08 January

Dialogs of the unborn, like dialogs of the dead

(These passages were written in Hawthorne's American Note-Books after 3 January 1839, but no specific date is given.)

A very fanciful person, when dead, to have his burial in a cloud.

"A story there passeth of an Indian king that sent unto Alexander a fair woman, fed with aconite and other poisons, with this intent complexionally to destroy him!"Sir T. Browne.

Dialogues of the unborn, like dialogues of the dead, -- or between two young children.

A mortal symptom for a person being to lose his own aspect and to take the family lineaments, which were hidden deep in the healthful visage. Perhaps a seeker might thus recognize the man he had sought, after long intercourse with him unknowingly.

Some moderns to build a fire on Ararat with the remnants of the ark.

Two little boats of cork, with a magnet in one and steel in the other.

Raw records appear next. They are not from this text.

-- ==== Sys2Proof/Machine/Step.lean ====
section
/-! DEFINITION. One step of the device (DESIGN CHOICE, log 2): the first of the inputs, else the first event of the agenda, else the
next cycle of the core in focus. -/

namespace Sys2Proof.Machine

/-- The issue of a thread: its word is fetched, decoded and executed, and the core's counter advances. -/
noncomputable def issue (c sl : Nat) (s : State) : Host.Outcome State Fault Refusal :=
  let s := { s with ic := c, is := sl }
  ticked c
    (match s.fetch with
      | .word w =>
        match decode w with
        | .ok i => exec i s
        | .error _ => exec (.illegalInstruction w) s
      | .miss => fetchWait (parkWalk ⟨0, s.cur.pc⟩ .fetch s)
      | .fault cause => exec (.instructionFetchFault (BitVec.ofNat 5 cause)) s
      | .hole => .fault .nothingThere)

/-- A core's next cycle: its wheel boundary, then the issue of its position; the threads of slots 62 and 63, and a slot that holds a
proxy or an update, run without words. -/
noncomputable def cycle (c : Nat) (s : State) : Host.Outcome State Fault Refusal :=
  let k := s.core c
  if !k.started then .next s
  else if k.cyc % 16 = 0 && !k.boundaryDone then exec (.wheelBoundary c) s
  else
    match k.issuer with
    | some sl => if sl < 62 && (s.thread c sl).proxy.isNone then issue c sl s else ticked c (ownerIssue c sl { s with ic := c, is := sl })
    | none => .next (s.tick c)

noncomputable def step (s : State) : Host.Outcome State Fault Refusal :=
  match s.inputs with
  | .event i :: rest => exec i { s with inputs := rest }
  | .core n :: rest => cycle n { s with inputs := rest }
  | .outside o :: rest => outside o { s with inputs := rest }
  | [] =>
    match s.agenda with
    | i :: rest => exec i { s with agenda := rest }
    | [] => cycle s.focus s

/-- s with an instruction stored where step fetches its next one (DESIGN CHOICE, log 1). -/
def State.withFetchWord (s : State) (_nbits w : Nat) : State := s.placeWord (leBytes w 4)

end Sys2Proof.Machine
end

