/-! Threads, launches, the task graph and ranges (spec/09 R187 to R205). -/

/-- Creating, ending, yielding and moving threads (R191 to R196): where a slot and blocks are free, SPAWN starts a heavy child with
the registers g3 to g8 that its allocation holds (its shadow format pointer is the instance's present one, the model's choice, log 63), and
SPAWNL a light one with g3 to g10 and the issuer's pw. -/
def Obligations.ThreadControl : Prop :=
  ∀ (s : State) (a b d : BitVec 7),
    let entry := X s a
    let shape := (X s b).toNat
    let va := address s a 0 1
    let child (u : State) (size block : Nat) : Thread :=
      u.freshThread u.ic u.cur.inst (match u.inst u.cur.inst with | some i => i.fmtp | none => u.cur.fmtp) u.cur.sclp entry size block u.now
    let lightChild (u : State) (block : Nat) : Thread :=
      { st := .ready u.now false, light := true, inst := u.cur.inst, alloc := 16, block := block
        pw := (u.cur.pw.extractLsb' 0 40).setWidth 64, pc := entry, device := u.cur.device }
    let moved (home : Nat) : State :=
      let u := s.advance
      let v := u.park (.migration home)
      if u.queueRoom home then v.sendPacket home (u.cur.packet u.ic u.is) else v
    (s.cur.light = false → named s.cur [a, b, d] →
      (entry.toNat % 4 ≠ 0 ∨ shape % 16 = 0 ∨ 16 ≤ shape → exec (.spawn b a d) s = .next (wrote s d 4 false)) ∧
      (entry.toNat % 4 = 0 → shape % 16 ≠ 0 → shape < 16 →
        ((s.core s.ic).freeSlot = none → exec (.spawn b a d) s = .next (wrote s d 1 false)) ∧
        (∀ sl, (s.core s.ic).freeSlot = some sl →
          ((s.core s.ic).firstFit shape = none → exec (.spawn b a d) s = .next (wrote s d 2 false)) ∧
          (∀ block, (s.core s.ic).firstFit shape = some block → s.cur.reds = [] → s.dirtyPinned s.ic = false →
            let u := s.releaseCore s.ic
            let t := (child u (8 * shape) block).putRegs 3 false (inherited u.cur 3 6 (8 * shape))
            exec (.spawn b a d) s = .next (wrote (u.startThread u.ic sl t) d 0 false))))) ∧
    (named s.cur [a, d] →
      (entry.toNat % 4 ≠ 0 → exec (.spawnl a d) s = .next (wrote s d 4 false)) ∧
      (entry.toNat % 4 = 0 →
        ((s.core s.ic).freeSlot = none → exec (.spawnl a d) s = .next (wrote s d 1 false)) ∧
        (∀ sl, (s.core s.ic).freeSlot = some sl →
          ((s.core s.ic).firstFit 2 = none → exec (.spawnl a d) s = .next (wrote s d 2 false)) ∧
          (∀ block, (s.core s.ic).firstFit 2 = some block → s.cur.reds = [] → s.dirtyPinned s.ic = false →
            let u := s.releaseCore s.ic
            let t := (lightChild u block).putRegs 3 false (inherited u.cur 3 8 11)
            exec (.spawnl a d) s =
              .next (wrote ((u.startThread u.ic sl t).updInst u.cur.inst fun i => { i with foreign := true }) d 0 false))))) ∧
    (s.cur.reds = [] → exec .exit s = .next (s.endThread s.ic s.is)) ∧
    (s.cur.reds ≠ [] → exec .exit s = .next (s.park .reds)) ∧
    (∃ u, exec .yield s = .next u ∧
      u.cur = { s.cur with
        pc := s.cur.pc + 4, issued := none, woke := none, granted := none, forfeits := 0, wants := [], walked := []
        st := match s.cur.st with
          | .halted w => .halted w
          | .free | .ready _ _ | .seated _ _ | .parked _ | .frozen | .stopped => .ready ((s.now / 16 + 1) * 16) true }) ∧
    (s.cur.light = true → named s.cur [a] → ∀ t, s.xlate s.ic s.is {} va = .ok t → s.cur.reds = [] →
      let here := (∃ pa, t.place = .home pa) ∨ ∃ f v e, t.place = .mx f v e
      ((∃ c w, t.place = .window c w) ∨ (here ∧ t.homeCore = some s.ic) → exec (.migrate a) s = .next s.advance) ∧
      (here → t.homeCore ≠ some s.ic → exec (.migrate a) s = .next (moved (t.homeCore.getD 0))) ∧
      (∀ sp p, t.place = .remote sp p → sp ≠ 255 → s.unreachable t = false → s.accepted 9 = true →
        exec (.migrate a) s = .next (moved t.queue)) ∧
      (∀ sp p, t.place = .remote sp p → sp = 255 ∨ s.unreachable t = true ∨ s.accepted 9 = false →
        exec (.migrate a) s = .next (s.enterTrap s.ic s.is 8 va.off s.cur.pc va.space)))

/-- LAUNCH, LAUNCH.W, TQ.ENQ, TQ.DEQ and the DEP instructions (R197 to R200, spec/07 R155, R156, R158): a packet is read, checked,
released and stored; the result is in rd when the thread wakes from its reply. A stale handle is found before a count that is too wide
(the model's choice, log 22). -/
def Obligations.Launches : Prop :=
  ∀ (s : State) (a b d : BitVec 7) (t : Target),
    let va := address s a 0 1
    let k := clusterOf s.ic
    let after (u : State) (v : Nat) : State :=
      let w := u.setRd d (BitVec.ofNat 64 v) false
      parked w (.access (.done true)) (.accessReply w.ic w.is)
    let packet := s.readFor s.ic s.is (bypasses s a) t 64
    let p : Packet := BitVec.ofNat 512 (leNat packet.1)
    let r := packet.2.2.releaseCore packet.2.2.ic
    let rk := clusterOf r.ic
    (s.cur.light = false → named s.cur [a, d] → va.off.toNat % 64 = 0 → s.unreachable t = false → s.cur.redOverlap t.place 64 = false →
      (s.xlate s.ic s.is { r := true } va = .ok t → s.readHeld s.ic s.is (bypasses s a) t 64 = false → packet.2.1 = none →
        packet.2.2.cur.reds = [] → packet.2.2.dirtyPinned packet.2.2.ic = false →
        (packetOk p = false →
          exec (.launch a d) s = .next (after r 4) ∧ exec (.launchW a d) s = .next (after r 4) ∧
          exec (.tqEnq a d) s = .next (after r 4)) ∧
        (packetOk p = true →
          ((r.cluster rk).freeEntry = none →
            exec (.launch a d) s = .next (after r 1) ∧ exec (.launchW a d) s = .next (r.park (.room (.entry rk)))) ∧
          (∀ e, (r.cluster rk).freeEntry = some e →
            let f := r.fillEntry rk e p (r.core r.ic).carried
            exec (.launch a d) s = .next (after f.2 f.1) ∧ exec (.launchW a d) s = .next (after f.2 f.1)) ∧
          (queueSize ≤ (r.cluster rk).queued → exec (.tqEnq a d) s = .next (after r 1)) ∧
          ((r.cluster rk).queued < queueSize →
            exec (.tqEnq a d) s = .next (after (r.enqueue rk p (r.core r.ic).carried false) 0)))) ∧
      (s.xlate s.ic s.is { w := true } va = .ok t →
        ((s.cluster k).topLevel = none → exec (.tqDeq a d) s = .next (after s 5)) ∧
        (∀ l q rest, (s.cluster k).topLevel = some l → (s.cluster k).level l = q :: rest →
          s.writeHeld s.ic s.is (bypasses s a) t 64 = false → s.dirtyPinned s.ic = false →
          let u := (s.updCluster k fun c => c.dropHead l).queueRoomMade k
          let v := u.applySig u.ic q.signature
          exec (.tqDeq a d) s = .next (after (v.writeFor v.ic v.is (bypasses s a) t (leBytes q.packet.toNat 64)) 0)))) ∧
    (s.cur.reds = [] →
      let u := if s.cur.light then s else s.releaseCore s.ic
      let sig := if s.cur.light then allOnes512 else (u.core u.ic).carried
      let h := (X s a).toNat % 2 ^ 32
      s.cur.light = true ∨ s.dirtyPinned s.ic = false →
        (named s.cur [a, b, d] →
          let x := u.addCount h (X s b).toNat sig
          exec (.depSet b a d) s = .next (after x.2 x.1)) ∧
        (named s.cur [a, d] →
          let x := u.decrement h sig
          exec (.depDec a d) s = .next (after x.2 x.1)))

To have ice in one's blood.

To make a story of all strange and impossible things, as the Salamander, the Phoenix.

The semblance of a human face to be formed on the side of a mountain, or in the fracture of a small stone, by a lusus naturae?. The face is an object of curiosity for years or centuries, and by and by a boy is born, whose features gradually assume the aspect of that portrait. At some critical juncture, the resemblance is found to be perfect. A prophecy may be connected.

A person to be the death of his beloved in trying to raise her to more than mortal perfection; yet this should be a comfort to him for having aimed so highly and holily.